We’ve seen this acronym for fear flying around the internet and it’s good, as in, it fits:
Here’s Sally’s version. It’s rather more dramatic ( much like herself, some would say..). It better captures the 4am-paralyzed-with-fear feeling that can mug us as we half wake.
Of course then we’re wide awake, fretting that we won’t get back to sleep, and often we don’t.
We tend to ask questions in our head when we worry. We spoke about this in our post about fear. Most of those questions start with “OMG what if etc etc??” or “What will I do if etc etc?” And then the feeling of panic comes up, often pretty quickly, so quickly it feels automatic, out of control.
There is much current research that suggest thoughts tend to precede feelings. If we think a fear-based thought we feel afraid. If we recall a happy occasion we feel happier. Others suggest that feelings bring on a cascade of negative thoughts. We tend to think it is probably a combination of both.
We respond to happy faces within milliseconds, babies enjoysmiling faces more and look at them for longer than serious or scared faces.
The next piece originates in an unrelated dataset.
-- ==== Sys2Proof/Laws/Exec.lean ====
section
/-! SUPPORT. Which meaning each command runs: one lemma per row, so that no proof unfolds the whole dispatch. -/

namespace Sys2Proof.Machine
We feel better when we see a smile:
So it follows that if we can control how we think, we’ll have a better chance of controlling how we feel.
“Aaaaah don’t worry”
If someone we love is worrying we are inclined to say “Ah don’t worry” or “Ah stop worrying, sure that won’t help”. I bet you’ve said that – I bet you’ve had it said to you!
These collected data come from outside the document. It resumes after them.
-- ==== Sys2Proof/Laws/KeepsTcp.lean ====
section
/-! SUPPORT. The operations and commands of Machine/Tcp.lean keep what a state is asked (Laws/Keeps.lean). -/

set_option linter.all false

namespace Sys2Proof.Machine

theorem State.modHost_keeps {st0 : Inv} {s : State} (h : Keeps st0 s) {f : HostSt → HostSt}  :
    Keeps st0 (State.modHost s f) := by
  unfold State.modHost
  repeat' first
    | with_reducible assumption
    | (fail_if_no_progress (with_reducible apply Keeps.lit <;> try exact rfl))

theorem State.groupCounts_keeps {st0 : Inv} {s : State} (h : Keeps st0 s) {g : Nat}  :
    Keeps st0 (State.groupCounts s g) := by
  unfold State.groupCounts
  repeat' first
    | with_reducible assumption
    | with_reducible apply State.setAll_keeps

theorem State.setPort_keeps {st0 : Inv} {s : State} (h : Keeps st0 s) {p : Nat} {st : Nat} {width : Nat} :
    Keeps st0 (State.setPort s p st width) := by
  unfold State.setPort
  repeat' first
    | with_reducible assumption
    | (extract_lets -underBinder -merge +onlyGivenNames x; refine keepCut (r := st0) (x := x) ?_ (fun hx => ?_); (on_goal 1 => (unfold x; clear x)); (on_goal 2 => clear_value x))
    | (extract_lets -underBinder -merge +onlyGivenNames x; guard_hyp x : SecSt)
    | (extract_lets -underBinder -merge +onlyGivenNames x; clear_value x)
    | with_reducible refine ite_keeps ?_ ?_
    | with_reducible apply State.set_keeps
    | with_reducible apply State.satInc_keeps
    | with_reducible apply State.setAll_keeps
    | with_reducible apply State.irq_keeps
    | with_reducible apply State.modHost_keeps
    | with_reducible apply State.groupCounts_keeps
    | split
    | (fail_if_no_progress (with_reducible apply Keeps.lit <;> try exact rfl))
    | with_reducible refine snd_ite_keeps ?_ ?_
    | with_reducible refine snd_mk_keeps ?_
    | with_reducible refine pair_keeps (by assumption) ?_
    | intro _
    | beta_reduce

theorem State.quadMode_keeps {st0 : Inv} {s : State} (h : Keeps st0 s) {q : Nat} {mode : Nat}  :
    Keeps st0 (State.quadMode s q mode) := by
  unfold State.quadMode
  repeat' first
    | with_reducible assumption
    | with_reducible refine ite_keeps ?_ ?_
    | with_reducible apply State.set_keeps
    | with_reducible apply State.setPort_keeps
    | with_reducible refine foldl_keeps ?_ (fun _ _ _ => ?_)

theorem State.quadApply_keeps {st0 : Inv} {s : State} (h : Keeps st0 s) {q : Nat}  :
    Keeps st0 (State.quadApply s q) := by
  unfold State.quadApply
  repeat' first
    | with_reducible assumption
    | with_reducible refine ite_keeps ?_ ?_
    | with_reducible apply State.quadMode_keeps
    | with_reducible apply State.set_keeps
    | with_reducible apply State.modHost_keeps

theorem State.countTx_keeps {st0 : Inv} {s : State} (h : Keeps st0 s) {port : Nat} {frames : Nat} {bytes : Nat}  :
    Keeps st0 (State.countTx s port frames bytes) := by
  unfold State.countTx
  repeat' first
    | with_reducible assumption
    | with_reducible apply State.bump_keeps

theorem State.frameOut_keeps {st0 : Inv} {s : State} (h : Keeps st0 s) {port : Nat} {o : Out} {bytes : Nat} :
    Keeps st0 (State.frameOut s port o bytes) := by
  unfold State.frameOut
  repeat' first
    | with_reducible assumption
    | with_reducible refine ite_keeps ?_ ?_
    | with_reducible apply State.sendOut_keeps
    | with_reducible apply State.modHost_keeps
    | with_reducible apply State.countTx_keeps
    | split
    | (fail_if_no_progress (with_reducible apply Keeps.lit <;> try exact rfl))
    | with_reducible refine snd_ite_keeps ?_ ?_
    | with_reducible refine snd_mk_keeps ?_
    | with_reducible refine pair_keeps (by assumption) ?_
    | intro _
    | beta_reduce

theorem State.hfiSend_keeps {st0 : Inv} {s : State} (h : Keeps st0 s) {port : Nat} {prio : Nat} {kind : Nat} {args : List Nat} {bytes : Nat} :
    Keeps st0 (State.hfiSend s port prio kind args bytes) := by
  unfold State.hfiSend
  repeat' first
    | with_reducible assumption
    | with_reducible apply State.frameOut_keeps
    | split
    | (fail_if_no_progress (with_reducible apply Keeps.lit <;> try exact rfl))
    | with_reducible refine snd_ite_keeps ?_ ?_
    | with_reducible refine snd_mk_keeps ?_
    | with_reducible refine pair_keeps (by assumption) ?_
    | intro _
    | beta_reduce

theorem State.modConn_keeps {st0 : Inv} {s : State} (h : Keeps st0 s) {c : Nat} {f : TcpConn → TcpConn}  :
    Keeps st0 (State.modConn s c f) := by
  unfold State.modConn
  repeat' first
    | with_reducible assumption
    | with_reducible apply State.modHost_keeps
    | split

theorem State.heldGo_keeps {st0 : Inv} {s : State} (h : Keeps st0 s) {port : Nat} :
    Keeps st0 (State.heldGo s port) := by
  unfold State.heldGo
  repeat' first
    | with_reducible assumption
    | (extract_lets -underBinder -merge +onlyGivenNames x; refine keepCut (r := st0) (x := x) ?_ (fun hx => ?_); (on_goal 1 => (unfold x; clear x)); (on_goal 2 => clear_value x))
    | (extract_lets -underBinder -merge +onlyGivenNames x; guard_hyp x : SecSt)
    | (extract_lets -underBinder -merge +onlyGivenNames x; clear_value x)
    | with_reducible apply State.modHost_keeps
    | with_reducible apply State.frameOut_keeps
    | with_reducible apply State.modConn_keeps
    | with_reducible refine foldl_keeps ?_ (fun _ _ _ => ?_)
    | split
    | (fail_if_no_progress (with_reducible apply Keeps.lit <;> try exact rfl))
    | with_reducible refine snd_ite_keeps ?_ ?_
    | with_reducible refine snd_mk_keeps ?_
    | with_reducible refine pair_keeps (by assumption) ?_
    | intro _
    | beta_reduce

theorem State.tcpFrame_keeps {st0 : Inv} {s : State} (h : Keeps st0 s) {c : Nat} {kind : Nat} {x : TcpConn} :
    Keeps st0 (State.tcpFrame s c kind x) := by
  unfold State.tcpFrame
  repeat' first
    | with_reducible assumption
    | with_reducible refine ite_keeps ?_ ?_
    | with_reducible apply State.sendOut_keeps
    | with_reducible apply State.frameOut_keeps
    | split
    | (fail_if_no_progress (with_reducible apply Keeps.lit <;> try exact rfl))
    | with_reducible refine snd_ite_keeps ?_ ?_
    | with_reducible refine snd_mk_keeps ?_
    | with_reducible refine pair_keeps (by assumption) ?_
    | intro _
    | beta_reduce

theorem State.tcpEmit_keeps {st0 : Inv} {s : State} (h : Keeps st0 s) {c : Nat} {x : TcpConn} {o : TcpOut} :
    Keeps st0 (State.tcpEmit s c x o) := by
  unfold State.tcpEmit
  repeat' first
    | with_reducible assumption
    | (extract_lets -underBinder -merge +onlyGivenNames x; refine keepCut (r := st0) (x := x) ?_ (fun hx => ?_); (on_goal 1 => (unfold x; clear x)); (on_goal 2 => clear_value x))
    | (extract_lets -underBinder -merge +onlyGivenNames x; guard_hyp x : SecSt)
    | (extract_lets -underBinder -merge +onlyGivenNames x; clear_value x)
    | with_reducible refine ite_keeps ?_ ?_
    | with_reducible apply State.bump_keeps
    | with_reducible apply State.countTx_keeps
    | with_reducible apply State.modConn_keeps
    | with_reducible apply State.sendOut_keeps
    | split
    | (fail_if_no_progress (with_reducible apply Keeps.lit <;> try exact rfl))
    | with_reducible refine snd_ite_keeps ?_ ?_
    | with_reducible refine snd_mk_keeps ?_
    | with_reducible refine pair_keeps (by assumption) ?_
    | intro _
    | beta_reduce

theorem State.dataPends_keeps {st0 : Inv} {s : State} (h : Keeps st0 s) {tag : Nat} :
    Keeps st0 (State.dataPends s tag) := by
  unfold State.dataPends
  repeat' first
    | with_reducible assumption
    | with_reducible refine ite_keeps ?_ ?_
    | with_reducible apply State.modConn_keeps
    | split
    | (fail_if_no_progress (with_reducible apply Keeps.lit <;> try exact rfl))
    | with_reducible refine snd_ite_keeps ?_ ?_
    | with_reducible refine snd_mk_keeps ?_
    | with_reducible refine pair_keeps (by assumption) ?_
    | intro _
    | beta_reduce

theorem State.tcpPump_keeps {st0 : Inv} {s : State} (h : Keeps st0 s) {a0 : Nat} {a1 : Nat} :
    Keeps st0 (State.tcpPump a0 a1 s) := by
  induction a0 generalizing a1 s with
  | zero =>
    unfold State.tcpPump
    repeat' first
      | with_reducible assumption
  | succ n ih =>
    unfold State.tcpPump
    repeat' first
      | with_reducible assumption
      | with_reducible apply State.modConn_keeps
      | with_reducible apply State.tcpEmit_keeps
      | with_reducible apply ih
      | split

theorem State.tcpGo_keeps {st0 : Inv} {s : State} (h : Keeps st0 s) {c : Nat}  :
    Keeps st0 (State.tcpGo s c) := by
  unfold State.tcpGo
  repeat' first
    | with_reducible assumption
    | with_reducible apply State.tcpPump_keeps
    | split

theorem State.tcpSend_keeps {st0 : Inv} {s : State} (h : Keeps st0 s) {c : Nat} {kind : Nat} {args : List Nat} {bytes : Nat}  :
    Keeps st0 (State.tcpSend s c kind args bytes) := by
  unfold State.tcpSend
  repeat' first
    | with_reducible assumption
    | with_reducible apply State.modConn_keeps
    | with_reducible apply State.tcpGo_keeps

theorem State.portGoOn_keeps {st0 : Inv} {s : State} (h : Keeps st0 s) {port : Nat} :
    Keeps st0 (State.portGoOn s port) := by
  unfold State.portGoOn
  repeat' first
    | with_reducible assumption
    | (extract_lets -underBinder -merge +onlyGivenNames x; refine keepCut (r := st0) (x := x) ?_ (fun hx => ?_); (on_goal 1 => (unfold x; clear x)); (on_goal 2 => clear_value x))
    | (extract_lets -underBinder -merge +onlyGivenNames x; guard_hyp x : SecSt)
    | (extract_lets -underBinder -merge +onlyGivenNames x; clear_value x)
    | with_reducible apply State.tcpGo_keeps
    | with_reducible apply State.heldGo_keeps
    | with_reducible refine foldl_keeps ?_ (fun _ _ _ => ?_)
    | split
    | (fail_if_no_progress (with_reducible apply Keeps.lit <;> try exact rfl))
    | with_reducible refine snd_ite_keeps ?_ ?_
    | with_reducible refine snd_mk_keeps ?_
    | with_reducible refine pair_keeps (by assumption) ?_
    | intro _
    | beta_reduce

theorem State.nvmeResp_keeps {st0 : Inv} {s : State} (h : Keeps st0 s) {c : Nat} {cid : Nat} {status : Nat} {dw0 : Nat} {dw1 : Nat}  :
    Keeps st0 (State.nvmeResp s c cid status dw0 dw1) := by
  unfold State.nvmeResp
  repeat' first
    | with_reducible assumption
    | with_reducible apply State.tcpSend_keeps
    | split

theorem State.nvmeData_keeps {st0 : Inv} {s : State} (h : Keeps st0 s) {c : Nat} {cid : Nat} {bytes : List Nat}  :
    Keeps st0 (State.nvmeData s c cid bytes) := by
  unfold State.nvmeData
  repeat' first
    | with_reducible assumption
    | with_reducible apply State.tcpSend_keeps
    | with_reducible apply State.nvmeResp_keeps
    | split

theorem State.sts_keeps {st0 : Inv} {s : State} (h : Keeps st0 s) {c : Nat} {vol : Nat} {f : Nat → Nat → Fld} {n : Nat}  :
    Keeps st0 (State.sts s c vol f n) := by
  unfold State.sts
  repeat' first
    | with_reducible assumption
    | with_reducible apply State.bump_keeps
    | with_reducible refine foldl_keeps ?_ (fun _ _ _ => ?_)

theorem State.modCtrl_keeps {st0 : Inv} {s : State} (h : Keeps st0 s) {k : Nat} {f : Ctrl → Ctrl}  :
    Keeps st0 (State.modCtrl s k f) := by
  unfold State.modCtrl
  repeat' first
    | with_reducible assumption
    | with_reducible apply State.modHost_keeps
    | split

theorem State.eventGo_keeps {st0 : Inv} {s : State} (h : Keeps st0 s) {k : Nat}  :
    Keeps st0 (State.eventGo s k) := by
  unfold State.eventGo
  repeat' first
    | with_reducible assumption
    | with_reducible apply State.modCtrl_keeps
    | with_reducible apply State.bump_keeps
    | with_reducible apply State.nvmeResp_keeps
    | split

theorem State.queueEvent_keeps {st0 : Inv} {s : State} (h : Keeps st0 s) {k : Nat} {e : Nat × Nat × Nat}  :
    Keeps st0 (State.queueEvent s k e) := by
  unfold State.queueEvent
  repeat' first
    | with_reducible assumption
    | with_reducible apply State.modCtrl_keeps
    | with_reducible apply State.eventGo_keeps
    | split

theorem State.anaCheck_keeps {st0 : Inv} {s : State} (h : Keeps st0 s)   :
    Keeps st0 (State.anaCheck s) := by
  unfold State.anaCheck
  repeat' first
    | with_reducible assumption
    | with_reducible refine ite_keeps ?_ ?_
    | with_reducible apply State.modHost_keeps
    | with_reducible apply State.setAll_keeps
    | with_reducible apply State.irq_keeps
    | with_reducible apply State.queueEvent_keeps
    | with_reducible refine foldl_keeps ?_ (fun _ _ _ => ?_)

end Sys2Proof.Machine
end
And just now have a think back – how helpful was it? If it wasn’t always comforting, did you instead feel annoyed? Maybe even dismissed?
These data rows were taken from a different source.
theorem State.metaEvict_keeps {st0 : Inv} {s : State} (h : Keeps st0 s) {ctb : Bool} :
    Keeps st0 (State.metaEvict s ctb) := by
  unfold State.metaEvict
  repeat' first
    | with_reducible assumption
    | (extract_lets -underBinder -merge +onlyGivenNames x; refine keepCut (r := st0) (x := x) ?_ (fun hx => ?_); (on_goal 1 => (unfold x; clear x)); (on_goal 2 => clear_value x))
    | (extract_lets -underBinder -merge +onlyGivenNames x; guard_hyp x : SecSt)
    | (extract_lets -underBinder -merge +onlyGivenNames x; clear_value x)
    | with_reducible refine ite_keeps ?_ ?_
    | with_reducible apply State.bump_keeps
    | with_reducible apply State.modMeta_keeps
    | split
    | (fail_if_no_progress (with_reducible apply Keeps.lit <;> try exact rfl))
    | with_reducible refine snd_ite_keeps ?_ ?_
    | with_reducible refine snd_mk_keeps ?_
    | with_reducible refine pair_keeps (by assumption) ?_
    | intro _
    | beta_reduce

theorem State.metaNext_keeps {st0 : Inv} {s : State} (h : Keeps st0 s) {ctb : Bool}  :
    Keeps st0 (State.metaNext s ctb) := by
  unfold State.metaNext
  repeat' first
    | with_reducible assumption
    | with_reducible apply State.metaFetch_keeps
    | split

theorem State.resolveWaiting_keeps {st0 : Inv} {s : State} (h : Keeps st0 s) {bad : List Nat}  :
    Keeps st0 (State.resolveWaiting s bad) := by
  unfold State.resolveWaiting
  repeat' first
    | with_reducible assumption
    | with_reducible apply State.resolve_keeps
    | with_reducible refine foldl_keeps ?_ (fun _ _ _ => ?_)

theorem State.metaHere_keeps {st0 : Inv} {s : State} (h : Keeps st0 s) {ctb : Bool} {key : Nat} {bad : List Nat} :
    Keeps st0 (State.metaHere s ctb key bad) := by
  unfold State.metaHere
  repeat' first
    | with_reducible assumption
    | (extract_lets -underBinder -merge +onlyGivenNames x; refine keepCut (r := st0) (x := x) ?_ (fun hx => ?_); (on_goal 1 => (unfold x; clear x)); (on_goal 2 => clear_value x))
    | (extract_lets -underBinder -merge +onlyGivenNames x; guard_hyp x : SecSt)
    | (extract_lets -underBinder -merge +onlyGivenNames x; clear_value x)
    | with_reducible refine ite_keeps ?_ ?_
    | with_reducible apply State.set_keeps
    | with_reducible apply State.modMeta_keeps
    | with_reducible apply State.metaEvict_keeps
    | with_reducible apply State.metaNext_keeps
    | with_reducible apply State.resolveWaiting_keeps
    | split
    | (fail_if_no_progress (with_reducible apply Keeps.lit <;> try exact rfl))
    | with_reducible refine snd_ite_keeps ?_ ?_
    | with_reducible refine snd_mk_keeps ?_
    | with_reducible refine pair_keeps (by assumption) ?_
    | intro _
    | beta_reduce

theorem State.metaDone_keeps {st0 : Inv} {s : State} (h : Keeps st0 s) {ctb : Bool} {key : Nat} {ok : Bool} {bad : List Nat} :
    Keeps st0 (State.metaDone s ctb key ok bad) := by
  unfold State.metaDone
  repeat' first
    | with_reducible assumption
    | with_reducible refine ite_keeps ?_ ?_
    | with_reducible apply State.raise_keeps
    | with_reducible apply State.modMeta_keeps
    | with_reducible apply State.metaRead_keeps
    | with_reducible apply State.metaNext_keeps
    | with_reducible apply State.resolveWaiting_keeps
    | with_reducible apply State.metaHere_keeps
    | split
    | (fail_if_no_progress (with_reducible apply Keeps.lit <;> try exact rfl))
    | with_reducible refine snd_ite_keeps ?_ ?_
    | with_reducible refine snd_mk_keeps ?_
    | with_reducible refine pair_keeps (by assumption) ?_
    | intro _
    | beta_reduce

theorem execMapPageFetchDone_keeps {st0 : Inv} {s : State} (h : Keeps st0 s) {page : Nat} {ok : Bool} {words : List (Nat × Nat)} :
    ResKeeps st0 (execMapPageFetchDone page ok words s) := by
  unfold execMapPageFetchDone
  try with_reducible refine ResKeeps.next ?_
  repeat' first
    | with_reducible assumption
    | with_reducible refine ResKeeps.next ?_
    | with_reducible apply State.metaDone_keeps
    | split
    | (fail_if_no_progress (with_reducible apply Keeps.lit <;> try exact rfl))
    | with_reducible refine snd_ite_keeps ?_ ?_
    | with_reducible refine snd_mk_keeps ?_
    | with_reducible refine pair_keeps (by assumption) ?_
    | intro _
    | beta_reduce

theorem execCtbPageFetchDone_keeps {st0 : Inv} {s : State} (h : Keeps st0 s) {page : Nat} {ok : Bool}  :
    ResKeeps st0 (execCtbPageFetchDone page ok s) := by
  unfold execCtbPageFetchDone
  try with_reducible refine ResKeeps.next ?_
  repeat' first
    | with_reducible assumption
    | with_reducible apply State.metaDone_keeps

theorem execPeerPageReqRx_keeps {st0 : Inv} {s : State} (h : Keeps st0 s) {ctb : Bool} {key : Nat} :
    ResKeeps st0 (execPeerPageReqRx ctb key s) := by
  unfold execPeerPageReqRx
  try with_reducible refine ResKeeps.next ?_
  repeat' first
    | with_reducible assumption
    | with_reducible refine ite_keeps ?_ ?_
    | with_reducible refine ResKeeps.next ?_
    | with_reducible apply State.sendPeer_keeps
    | split
    | (fail_if_no_progress (with_reducible apply Keeps.lit <;> try exact rfl))
    | with_reducible refine snd_ite_keeps ?_ ?_
    | with_reducible refine snd_mk_keeps ?_
    | with_reducible refine pair_keeps (by assumption) ?_
    | intro _
    | beta_reduce

theorem State.mapCame_keeps {st0 : Inv} {s : State} (h : Keeps st0 s) {key : Nat} {stamp : Nat} {maps : List (Nat × MapEnt)} :
    Keeps st0 (State.mapCame s key stamp maps) := by
  unfold State.mapCame
  repeat' first
    | with_reducible assumption
    | (extract_lets -underBinder -merge +onlyGivenNames x; refine keepCut (r := st0) (x := x) ?_ (fun hx => ?_); (on_goal 1 => (unfold x; clear x)); (on_goal 2 => clear_value x))
    | (extract_lets -underBinder -merge +onlyGivenNames x; guard_hyp x : SecSt)
    | (extract_lets -underBinder -merge +onlyGivenNames x; clear_value x)
    | with_reducible refine ite_keeps ?_ ?_
    | with_reducible apply State.modRead_keeps
    | with_reducible refine foldl_keeps ?_ (fun _ _ _ => ?_)
    | split
    | (fail_if_no_progress (with_reducible apply Keeps.lit <;> try exact rfl))
    | with_reducible refine snd_ite_keeps ?_ ?_
    | with_reducible refine snd_mk_keeps ?_
    | with_reducible refine pair_keeps (by assumption) ?_
    | intro _
    | beta_reduce

theorem State.ctbCame_keeps {st0 : Inv} {s : State} (h : Keeps st0 s) {stamp : Nat} {chunks : List (Nat × CtbEnt)} :
    Keeps st0 (State.ctbCame s stamp chunks) := by
  unfold State.ctbCame
  repeat' first
    | with_reducible assumption
    | (extract_lets -underBinder -merge +onlyGivenNames x; refine keepCut (r := st0) (x := x) ?_ (fun hx => ?_); (on_goal 1 => (unfold x; clear x)); (on_goal 2 => clear_value x))
    | (extract_lets -underBinder -merge +onlyGivenNames x; guard_hyp x : SecSt)
    | (extract_lets -underBinder -merge +onlyGivenNames x; clear_value x)
    | with_reducible refine ite_keeps ?_ ?_
    | with_reducible apply State.modRead_keeps
    | with_reducible refine foldl_keeps ?_ (fun _ _ _ => ?_)
    | split
    | (fail_if_no_progress (with_reducible apply Keeps.lit <;> try exact rfl))
    | with_reducible refine snd_ite_keeps ?_ ?_
    | with_reducible refine snd_mk_keeps ?_
    | with_reducible refine pair_keeps (by assumption) ?_
    | intro _
    | beta_reduce

theorem execPeerPageDataRx_keeps {st0 : Inv} {s : State} (h : Keeps st0 s) {ctb : Bool} {key : Nat} {held : Bool} {stamp : Nat} {maps : List (Nat × MapEnt)} {chunks : List (Nat × CtbEnt)} :
    ResKeeps st0 (execPeerPageDataRx ctb key held stamp maps chunks s) := by
  unfold execPeerPageDataRx
  try with_reducible refine ResKeeps.next ?_
  repeat' first
    | with_reducible assumption
    | (extract_lets -underBinder -merge +onlyGivenNames x; refine keepCut (r := st0) (x := x) ?_ (fun hx => ?_); (on_goal 1 => (unfold x; clear x)); (on_goal 2 => clear_value x))
    | (extract_lets -underBinder -merge +onlyGivenNames x; guard_hyp x : SecSt)
    | (extract_lets -underBinder -merge +onlyGivenNames x; clear_value x)
    | with_reducible refine ite_keeps ?_ ?_
    | with_reducible refine ResKeeps.next ?_
    | with_reducible apply State.modMeta_keeps
    | with_reducible apply State.metaRead_keeps
    | with_reducible apply State.resolveWaiting_keeps
    | with_reducible apply State.metaHere_keeps
    | with_reducible apply State.mapCame_keeps
    | with_reducible apply State.ctbCame_keeps
    | split
    | (fail_if_no_progress (with_reducible apply Keeps.lit <;> try exact rfl))
    | with_reducible refine snd_ite_keeps ?_ ?_
    | with_reducible refine snd_mk_keeps ?_
    | with_reducible refine pair_keeps (by assumption) ?_
    | intro _
    | beta_reduce

theorem execRdpSlowQRead_keeps {st0 : Inv} {s : State} (h : Keeps st0 s) {m : Nat}  :
    ResKeeps st0 (execRdpSlowQRead m s) := by
  unfold execRdpSlowQRead
  try with_reducible refine ResKeeps.next ?_
  repeat' first
    | with_reducible assumption
    | with_reducible refine State.busRd_keeps ?_ (fun _ _ => ?_)
    | with_reducible apply State.answer_keeps
    | with_reducible apply State.modRead_keeps
    | with_reducible apply State.set_keeps
    | with_reducible apply State.slowIrq_keeps
    | split

theorem State.rdpResume_keeps {st0 : Inv} {s : State} (h : Keeps st0 s) {action : Nat} {tag : Nat}  :
    Keeps st0 (State.rdpResume s action tag) := by
  unfold State.rdpResume
  repeat' first
    | with_reducible assumption
    | (extract_lets -underBinder -merge +onlyGivenNames x; refine keepCut (r := st0) (x := x) ?_ (fun hx => ?_); (on_goal 1 => (unfold x; clear x)); (on_goal 2 => clear_value x))
    | (extract_lets -underBinder -merge +onlyGivenNames x; clear_value x)
    | with_reducible apply State.raise_keeps
    | with_reducible apply State.modRead_keeps
    | with_reducible apply State.slowIrq_keeps
    | with_reducible apply State.modReq_keeps
    | with_reducible apply State.resolve_keeps
    | with_reducible apply State.readFail_keeps
    | with_reducible apply State.wakeHeld_keeps
    | split

theorem resumeBus_keeps {st0 : Inv} {s : State} (h : Keeps st0 s) {m : Nat} {action : Nat} {tag : Nat}  :
    ResKeeps st0 (resumeBus m action tag s) := by
  unfold resumeBus
  try with_reducible refine ResKeeps.next ?_
  repeat' first
    | with_reducible assumption
    | with_reducible refine State.busWr_keeps ?_ (fun _ _ => ?_)
    | with_reducible apply State.rdpResume_keeps

theorem execRdpResumeRetry_keeps {st0 : Inv} {s : State} (h : Keeps st0 s) {m : Nat} {tag : Nat}  :
    ResKeeps st0 (execRdpResumeRetry m tag s) := by
  unfold execRdpResumeRetry
  try with_reducible refine ResKeeps.next ?_
  repeat' first
    | with_reducible assumption
    | with_reducible apply resumeBus_keeps

theorem execRdpResumeFailMedia_keeps {st0 : Inv} {s : State} (h : Keeps st0 s) {m : Nat} {tag : Nat}  :
    ResKeeps st0 (execRdpResumeFailMedia m tag s) := by
  unfold execRdpResumeFailMedia
  try with_reducible refine ResKeeps.next ?_
  repeat' first
    | with_reducible assumption
    | with_reducible apply resumeBus_keeps

theorem execRdpResumeFailKey_keeps {st0 : Inv} {s : State} (h : Keeps st0 s) {m : Nat} {tag : Nat}  :
    ResKeeps st0 (execRdpResumeFailKey m tag s) := by
  unfold execRdpResumeFailKey
  try with_reducible refine ResKeeps.next ?_
  repeat' first
    | with_reducible assumption
    | with_reducible apply resumeBus_keeps

theorem execRdpResumeFailInternal_keeps {st0 : Inv} {s : State} (h : Keeps st0 s) {m : Nat} {tag : Nat}  :
    ResKeeps st0 (execRdpResumeFailInternal m tag s) := by
  unfold execRdpResumeFailInternal
  try with_reducible refine ResKeeps.next ?_
  repeat' first
    | with_reducible assumption
    | with_reducible apply resumeBus_keeps

theorem execReadSlowTimeout_keeps {st0 : Inv} {s : State} (h : Keeps st0 s) {tag : Nat}  :
    ResKeeps st0 (execReadSlowTimeout tag s) := by
  unfold execReadSlowTimeout
  try with_reducible refine ResKeeps.next ?_
  repeat' first
    | with_reducible assumption
    | (extract_lets -underBinder -merge +onlyGivenNames x; clear_value x)
    | with_reducible apply State.modRead_keeps
    | with_reducible apply State.slowIrq_keeps
    | with_reducible apply State.readFail_keeps
    | with_reducible apply State.wakeHeld_keeps
    | split

theorem State.mapPass_keeps {st0 : Inv} {s : State} (h : Keeps st0 s) {v : Option Nat} :
    Keeps st0 (State.mapPass s v) := by
  unfold State.mapPass
  repeat' first
    | with_reducible assumption
    | (extract_lets -underBinder -merge +onlyGivenNames x; refine keepCut (r := st0) (x := x) ?_ (fun hx => ?_); (on_goal 1 => (unfold x; clear x)); (on_goal 2 => clear_value x))
    | (extract_lets -underBinder -merge +onlyGivenNames x; guard_hyp x : SecSt)
    | (extract_lets -underBinder -merge +onlyGivenNames x; clear_value x)
    | with_reducible refine ite_keeps ?_ ?_
    | with_reducible apply State.modRead_keeps
    | with_reducible apply State.bump_keeps
    | split
    | (fail_if_no_progress (with_reducible apply Keeps.lit <;> try exact rfl))
    | with_reducible refine snd_ite_keeps ?_ ?_
    | with_reducible refine snd_mk_keeps ?_
    | with_reducible refine pair_keeps (by assumption) ?_
    | intro _
    | beta_reduce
Here’s a tip: Don’t tell yourself to stop worrying. Because you can’t – at least not instantly. So you’ll only annoy yourself.
We propose a different approach: This approach to worrying might raise a few eyebrows at first. But there is a logic and it’s this: if I tell you now to NOT think about a blue elephant, what do you visualize?
Erm… a blue elephant by any chance??
So there is a certain amount we cannot control. However, we’re suggesting you focus on what you can control: how big your elephant is, how many there are, where they are, how noisy they are, what they are doing, even if they’re moving.
Similarly telling yourself or someone not to think about the thing they are afraid of, or worrying about, won’t work well. At least not at the beginning, or in a high octane stress environment.
And so instead we encourage you to pay attention to their thoughts, and go with, rather than judge and resist them. Attend to, but engage differently with your worry.
When you pay attention to your worry thoughts you will notice two things:
1 You ask questions but you don’t answer them
2 You make predictions with neither experience nor evidence.
Those of you with kids will know that if you want to frustrate a child, let their questions go unanswered. (Tanya will attest to also knowing to how frustrating it is as a parent to ask your children a question and getting no answers).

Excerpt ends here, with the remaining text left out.